This is a slight variation on the traditional hummus, I’m using butter beans instead of chick peas. The roasted vegetables add a fabulous flavour. Smother this on bread for a filling lunch or it is the perfect dip with raw vegetables. It’s a great nourishing quick lunch while you’re on the go. I often make a couple portions ahead of a busy week to have it waiting for me in the fridge.
Serves 2 portions
Prep 10 minutes
Cooking 30 minutes
• 1 red pepper
• 6 cherry tomatoes
• 1 garlic clove
• 1 tin butter beans
• Juice of half a lemon
• Himalayan pink salt or regular sea salt – to taste
• Pepper – to taste
• 1/4 – 1/2 tsp cayenne pepper
• 1/4 – 1/2 tsp turmeric
• 1 1/2 tbsp cold pressed olive oil
Pre heat your oven to 170C. Wash, de seed and slice the pepper into eights.
Place the sliced pepper and tomatoes on a baking tray and roast for 30 minutes approx until the vegetables are soft.

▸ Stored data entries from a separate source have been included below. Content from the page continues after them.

-- ==== Sys2Proof/Machine/Flags.lean ====
section
/-! DEFINITION. The flag computations and the writes of VF (10_state.md R32). VF is V[15] (R22). -/

namespace Sys2Proof.Machine

/-- The flag register VF (10_state.md R22). -/
def vf : Reg := 15

/-- A flag as a register value, 1 or 0. -/
def flagByte : Bool → Byte
  | true  => 1
  | false => 0

/-- `V[F] <- c ? 1 : 0`. -/
def State.setFlag (s : State) (c : Bool) : State := s.setV vf (flagByte c)

/-- Carry: the true sum exceeds 255 (42_alu.md R104, R112). -/
def carry (a b : Byte) : Bool := decide (a.toNat + b.toNat > 255)

/-- No borrow in a - b: a ≥ b, equal operands included (42_alu.md R104, R113). -/
def noBorrow (a b : Byte) : Bool := decide (a.toNat ≥ b.toNat)

/-- Bit 7, shifted out to the left (42_alu.md R114). -/
def highBit (a : Byte) : Bool := a.getLsbD 7

/-- Bit 0, shifted out to the right (42_alu.md R116). -/
def lowBit (a : Byte) : Bool := a.getLsbD 0

/-- I + V[X] on unbounded integers exceeds 0xFFF (43_index_memory.md R120). -/
def indexOverflow (i : Word) (a : Byte) : Bool := decide (i.toNat + a.toNat > 0xFFF)

/-- FX1E's flag: written, as 1 or as 0, in mode `set` only (43_index_memory.md R120). -/
def State.setIndexFlag (s : State) (c : Bool) : State :=
  match s.cfg.indexFlagMode with
  | .set       => s.setFlag c
  | .unchanged => s

/-- ALIAS_MODE's choice between an instruction's two statement orders (42_alu.md R105). Under `fault`, where neither X
nor Y is VF when this is reached, the two agree. -/
def State.byAliasMode (s : State) (sequential flagLast : State) : State :=
  match s.cfg.aliasMode with
  | .sequential => sequential
  | .flagLast   => flagLast
  | .fault      => sequential

end Sys2Proof.Machine
end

Meanwhile rinse the butter beans well under running water then add to a food processor. Once the roasted vegetables are ready place them along with all the remaining ingredients into the food processor. Blend until smooth. Add more lemon or oil as needed if consistency is too thick. Scoop into a large bowl and enjoy with crusty sourdough bread. Delicious.